Qu Wenruo March 21, 2023, 11:02 a.m. UTC | #4

On 2023/3/21 18:07, Hector Martin wrote:
> On 21/03/2023 12.21, Qu Wenruo wrote:
[...]
> 
> Note that we already have a bunch of people running Fedora Asahi, and as
> far as I know those images are created on 4K systems and then used on
> 16K systems, so this should be already getting real-world testing (and
> will get a lot more once we get to official announcement/release)
> regardless of the default.
> 
> IOW, this change is mostly about people creating secondary btrfs
> filesystems on Asahi directly, which is relatively niche in comparison.
> So if you have a subpage bug it's going to hit Asahi users whether this
> change happens or not :)

Awesome, nothing happened would already be the best thing.

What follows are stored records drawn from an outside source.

-- ==== Sys2Proof/Certificates/Slice0/Obligations.lean ====
section
/-! DEFINITION. What is to be proved of the block: its command words, each operation's result on the lanes, the typed
functions, the two conversions, the round trips, and the block as a whole. -/

open Sys2Proof Sys2Proof.Machine

/-! ### Command words and the step -/

/-- 30_encoding.md R70: a step runs the instruction its command word decodes to, and nothing around it; the nine bits that
`withFetchWord` presents are the word the step decodes. -/
def Obligations.StepRunsDecodedInstruction : Prop :=
  (∀ (s : State) (i : Instr), decode s.inp.cmd = .ok i → i.wf = true ∧ step s = exec i s) ∧
  (∀ (s : State) (i : Instr), decodeTableWord 16 (encode i).toNat = some i ∧
    step (s.withFetchWord 16 (encode i).toNat) = exec i (s.withFetchWord 16 (encode i).toNat))

/-- 30_encoding.md R65, R71: the eight legal command words as the table prints them, and words one bit away from legal. -/
def Obligations.CommandWordsOfTheTable : Prop :=
  decode 0b000100000#9 = .ok .enc32 ∧ decode 0b001000000#9 = .ok .enc64 ∧
  decode 0b010100000#9 = .ok .dec32 ∧ decode 0b011000000#9 = .ok .dec64 ∧
  decode 0b100100000#9 = .ok .dcp32 ∧ decode 0b101000000#9 = .ok .dcp64 ∧
  decode 0b110100000#9 = .ok .asm32 ∧ decode 0b111000000#9 = .ok .asm64 ∧
  decode 0b001100000#9 = .error .precisionMismatch ∧ decode 0b100100001#9 = .error .precisionMismatch

/-- 30_encoding.md R61 to R65, R71: the decoder gives an instruction exactly for that instruction's own word, and rejects a word
exactly when its `prec` field is neither 32 nor 64. -/
def Obligations.DecodeAndEncodeAgree : Prop :=
  (∀ i : Instr, decode (encode i) = .ok i) ∧
  (∀ (cmd : Cmd) (i : Instr), decode cmd = .ok i → encode i = cmd) ∧
  (∀ (cmd : Cmd) (f : Failure), decode cmd = .error f ↔
    f = .precisionMismatch ∧ cmd.toNat % 128 ≠ 32 ∧ cmd.toNat % 128 ≠ 64)

/-- 60_exceptions.md R191, R195, 30_encoding.md R64, R71: a step ends with PrecisionMismatch (status 2) exactly when the `prec`
field is neither 32 nor 64, whatever the `op` field and the operands, a bad string included. -/
def Obligations.PrecisionMismatchFirst : Prop :=
  ∀ s : State, ∃ t, step s = .next t ∧ t.inp = s.inp ∧
    (t.out.status = 2#2 ↔
      (s.inp.cmd.extractLsb' 0 7 ≠ 32#7 ∧ s.inp.cmd.extractLsb' 0 7 ≠ 64#7))

/-- 60_exceptions.md R190, R192, R193: every step answers a next state and keeps the inputs; status is never 3, and it is 1
exactly for a DEC at a supported precision whose string is not valid. -/
def Obligations.StepAlwaysAnswers : Prop :=
  ∀ s : State, ∃ t, step s = .next t ∧ t.inp = s.inp ∧ t.out.status ≠ 3#2 ∧
    (t.out.status = 1#2 ↔
      ∃ p, decode s.inp.cmd = .ok (Instr.of .dec p) ∧ valid (widthOf p) (readString s.inp) = false)

/-! ### Each operation on the lanes: it completes, its result, and what it leaves alone -/

/-- 41_encoder.md R120, R122, R123: ENC.64 completes on every value, and character i is bit 63 - i of the value itself.
The input lanes are unchanged. -/
def Obligations.Enc64WritesTheValuesBits : Prop :=
  ∀ s : State, ∃ t, exec .enc64 s = .next t ∧ t.inp = s.inp ∧ t.out.status = 0#2 ∧ t.out.strOutLen = 64#8 ∧
    ∀ (i : Nat) (h : i < 64), t.out.strOutChr[i] = if s.inp.valIn.getLsbD (63 - i) then 0x31#8 else 0x30#8

/-- 41_encoder.md R120, R122, R123, 30_encoding.md R67: ENC.32 completes on every value, character i below 32 is bit 31 - i of the
narrowed pattern, and lanes 32 to 63 are zero. The input lanes are unchanged. -/
def Obligations.Enc32WritesTheNarrowedBits : Prop :=
  ∀ s : State, ∃ t, exec .enc32 s = .next t ∧ t.inp = s.inp ∧ t.out.status = 0#2 ∧ t.out.strOutLen = 32#8 ∧
    ∀ (i : Nat) (h : i < 64), t.out.strOutChr[i] =
      if i < 32 then (if (narrow s.inp.valIn).getLsbD (31 - i) then 0x31#8 else 0x30#8) else 0x00#8

/-- 42_decoder.md R150, R155, R164: DEC.64 completes on every valid string, and bit 63 - i of the value is character i.
The input lanes are unchanged. -/
def Obligations.Dec64ReadsTheStringsBits : Prop :=
  ∀ s : State, s.inp.strInLen = 64#8 →
    (∀ (i : Nat) (h : i < 64), s.inp.strInChr[i] = 0x30#8 ∨ s.inp.strInChr[i] = 0x31#8) →
    ∃ t, exec .dec64 s = .next t ∧ t.inp = s.inp ∧ t.out.status = 0#2 ∧
      ∀ (i : Nat) (h : i < 64), t.out.valOut.getLsbD (63 - i) = decide (s.inp.strInChr[i] = 0x31#8)

/-- 42_decoder.md R150, R155, R164: DEC.32 completes on every valid string, whatever lanes 32 to 63 hold, and the value is the
widening of the pattern whose bit 31 - i is character i. The input lanes are unchanged. -/
def Obligations.Dec32WidensTheStringsBits : Prop :=
  ∀ s : State, s.inp.strInLen = 32#8 →
    (∀ (i : Nat) (h : i < 32), s.inp.strInChr[i] = 0x30#8 ∨ s.inp.strInChr[i] = 0x31#8) →
    ∃ t, exec .dec32 s = .next t ∧ t.inp = s.inp ∧ t.out.status = 0#2 ∧
      ∃ f : BitVec 32, t.out.valOut = widen f ∧
        ∀ (i : Nat) (h : i < 32), f.getLsbD (31 - i) = decide (s.inp.strInChr[i] = 0x31#8)

/-- 42_decoder.md R151, R152, 60_exceptions.md R190, R194: DEC of a string of another length, or with a character among the first W
that is neither code, ends with InvalidBitString (status 1); the input lanes are unchanged. -/
def Obligations.DecRefusesOtherStrings : Prop :=
  ∀ s : State,
    ((s.inp.strInLen ≠ 32#8 ∨
        ∃ (i : Nat) (h : i < 32), s.inp.strInChr[i] ≠ 0x30#8 ∧ s.inp.strInChr[i] ≠ 0x31#8) →
      ∃ t, exec .dec32 s = .next t ∧ t.inp = s.inp ∧ t.out.status = 1#2) ∧
    ((s.inp.strInLen ≠ 64#8 ∨
        ∃ (i : Nat) (h : i < 64), s.inp.strInChr[i] ≠ 0x30#8 ∧ s.inp.strInChr[i] ≠ 0x31#8) →
      ∃ t, exec .dec64 s = .next t ∧ t.inp = s.inp ∧ t.out.status = 1#2)

/-- 40_fields.md R92, R93, R100, 30_encoding.md R67: DCP.32 completes on every pattern with sign bit 31, exponent bits 30 to 23,
mantissa bits 22 to 0, zeros above them on their lanes, and the signed exponent; `raw_in[63:32]` plays no part.
The input lanes are unchanged. -/
def Obligations.Dcp32SelectsTheFields : Prop :=
  ∀ s : State, ∃ t, exec .dcp32 s = .next t ∧ t.inp = s.inp ∧ t.out.status = 0#2 ∧
    t.out.signOut.toNat = s.inp.rawIn.toNat / 2 ^ 31 % 2 ∧
    t.out.expOut.toNat = s.inp.rawIn.toNat / 2 ^ 23 % 2 ^ 8 ∧
    t.out.manOut.toNat = s.inp.rawIn.toNat % 2 ^ 23 ∧
    t.out.eunbOut.toInt = (s.inp.rawIn.toNat / 2 ^ 23 % 2 ^ 8 : Nat) - (127 : Int)

/-- 40_fields.md R92, R93, R100: DCP.64 completes on every pattern with sign bit 63, exponent bits 62 to 52, mantissa bits 51 to 0,
and the signed exponent. The input lanes are unchanged. -/
def Obligations.Dcp64SelectsTheFields : Prop :=
  ∀ s : State, ∃ t, exec .dcp64 s = .next t ∧ t.inp = s.inp ∧ t.out.status = 0#2 ∧
    t.out.signOut.toNat = s.inp.rawIn.toNat / 2 ^ 63 ∧
    t.out.expOut.toNat = s.inp.rawIn.toNat / 2 ^ 52 % 2 ^ 11 ∧
    t.out.manOut.toNat = s.inp.rawIn.toNat % 2 ^ 52 ∧
    t.out.eunbOut.toInt = (s.inp.rawIn.toNat / 2 ^ 52 % 2 ^ 11 : Nat) - (1023 : Int)

/-- 40_fields.md R96, R97, 30_encoding.md R67: ASM.32 completes on every triple; `exp_in[10:8]` and `man_in[51:23]` play no part and
`raw_out[63:32]` is zero. The input lanes are unchanged. -/
def Obligations.Asm32JoinsTheFields : Prop :=
  ∀ s : State, ∃ t, exec .asm32 s = .next t ∧ t.inp = s.inp ∧ t.out.status = 0#2 ∧
    t.out.rawOut.toNat =
      s.inp.signIn.toNat * 2 ^ 31 + s.inp.expIn.toNat % 2 ^ 8 * 2 ^ 23 + s.inp.manIn.toNat % 2 ^ 23

/-- 40_fields.md R96, R97: ASM.64 completes on every triple. The input lanes are unchanged. -/
def Obligations.Asm64JoinsTheFields : Prop :=
  ∀ s : State, ∃ t, exec .asm64 s = .next t ∧ t.inp = s.inp ∧ t.out.status = 0#2 ∧
    t.out.rawOut.toNat = s.inp.signIn.toNat * 2 ^ 63 + s.inp.expIn.toNat * 2 ^ 52 + s.inp.manIn.toNat

/-! ### Rendering, validation, parsing, the ByteAdapter -/

/-- 41_encoder.md R123: exactly W characters, most significant bit first, high zero bits written. -/
def Obligations.RenderWritesEveryBit : Prop :=
  ∀ (w : Nat) (raw : BitVec w), (render w raw).length = w ∧
    ∀ i, i < w → (render w raw)[i]? = some (if raw.getLsbD (w - 1 - i) then Config.ch1 else Config.ch0)

/-- 41_encoder.md R124: for every value and both precisions ENC returns W(p) characters, each '0' or '1', and on the lanes
`str_out_len` is 32 or 64. -/
def Obligations.EncWidthInvariant : Prop :=
  (∀ (p : Precision) (v : Value), (enc p v).length = widthOf p ∧
    ∀ c ∈ enc p v, c = Config.ch0 ∨ c = Config.ch1) ∧
  (∀ s : State, ∃ t, exec .enc32 s = .next t ∧ t.out.strOutLen = 32#8) ∧
  (∀ s : State, ∃ t, exec .enc64 s = .next t ∧ t.out.strOutLen = 64#8)

/-- 41_encoder.md R125: -0.0 encodes to '1' and then '0' characters only, +0.0 to '0' characters only, at both precisions. -/
def Obligations.SignedZerosEncode : Prop :=
  enc .double 0x8000000000000000#64 = Config.ch1 :: List.replicate 63 Config.ch0 ∧
  enc .single 0x8000000000000000#64 = Config.ch1 :: List.replicate 31 Config.ch0 ∧
  enc .double 0x0000000000000000#64 = List.replicate 64 Config.ch0 ∧
  enc .single 0x0000000000000000#64 = List.replicate 32 Config.ch0

/-- 42_decoder.md R152: `Valid` holds exactly for W binary characters; where it does not hold DEC raises InvalidBitString, and only
there; on the lanes the causes are `str_in_len` other than W, and for `str_in_len = W` a non-binary lane below W. -/
def Obligations.ValidStringsExactly : Prop :=
  (∀ (w : Nat) (bits : List Chr), valid w bits = true ↔
    bits.length = w ∧ ∀ i, i < w → bits[i]? = some Config.ch0 ∨ bits[i]? = some Config.ch1) ∧
  (∀ (p : Precision) (bits : List Chr), dec p bits = .error .invalidBitString ↔ ¬ valid (widthOf p) bits = true) ∧
  (∀ (p : Precision) (i : Inputs), valid (widthOf p) (readString i) = true ↔
    i.strInLen.toNat = widthOf p ∧
    ∀ (lane : Nat) (h : lane < 64), lane < widthOf p →
      i.strInChr[lane] = Config.ch0 ∨ i.strInChr[lane] = Config.ch1)

/-- 42_decoder.md R155: a valid string parses to the base-2 number it spells, most significant digit first, with no wrap. -/
def Obligations.ParseReadsBaseTwo : Prop :=
  ∀ (w : Nat) (bits : List Chr), valid w bits = true →
    (parse w bits).toNat =
      ∑ i ∈ Finset.range w, (if bits[i]? = some Config.ch1 then 1 else 0) * 2 ^ (w - 1 - i) ∧
    ∀ i, i < w → (parse w bits).getLsbD (w - 1 - i) = decide (bits[i]? = some Config.ch1)

/-- 42_decoder.md R156: `Parse` and `Render` are mutual inverses. -/
def Obligations.RenderAndParseInverse : Prop :=
  (∀ (w : Nat) (raw : BitVec w), parse w (render w raw) = raw) ∧
  (∀ (w : Nat) (bits : List Chr), valid w bits = true → render w (parse w bits) = bits)

/-- 42_decoder.md R158: exactly L bytes, byte j the quotient by `2^(8*(L-1-j))` modulo 256; bits at 8L and above appear in none. -/
def Obligations.IntToBytesBigEndian : Prop :=
  ∀ (n len : Nat) (h : 0 < len), (intToBytes n len h).length = len ∧
    (∀ j, j < len → ((intToBytes n len h)[j]?).map BitVec.toNat = some (n / 2 ^ (8 * (len - 1 - j)) % 256)) ∧
    intToBytes n len h = intToBytes (n % 2 ^ (8 * len)) len h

The worst scenario, in which tons of users reporting subpage crash, is 
already avoided.

> 
>>
>> But on the other hand, I really don't want any big bug screwing up early
>> adopters, and further damage the reputation of btrfs.
>>
>>
>> Would the Asahi guys gives us some early test results?
>> (AKA, full fstests runs with 16K page size and 4K sectorsize).
> 
> Gave it a shot. Tested with options:
> 
> export TEST_DEV=/dev/nvme0n1p6
> export TEST_DIR=/mnt/test
> #export SCRATCH_DEV=/dev/nvme0n1p7
> export SCRATCH_MNT=/mnt/scratch
> export SCRATCH_DEV_POOL="/dev/nvme0n1p7 /dev/nvme0n1p8 /dev/nvme0n1p9
> /dev/nvme0n1p10 /dev/nvme0n1p11"
> export MKFS_OPTIONS="-s 4096"
> export FSTYP=btrfs
> 
> btrfs/012 is broken, the converted FS fails to mount with:
> 
> [  784.588172] BTRFS warning (device nvme0n1p7): v1 space cache is not
> supported for page size 16384 with sectorsize 4096
> [  784.588199] BTRFS error (device nvme0n1p7): open_ctree failed
> 
> btrfs/131 and 136 have the same issue.

This is v1 cache problems, IIRC newer progs from ArchlinuxARM upstream 
should already default to v2 cache, it's the test case itself requesting 
v1 cache, thus causing problems.
(v1 cache is explicitly rejected because I'm a little too lazy to fix 
all the hard coded PAGE_SIZE usage there).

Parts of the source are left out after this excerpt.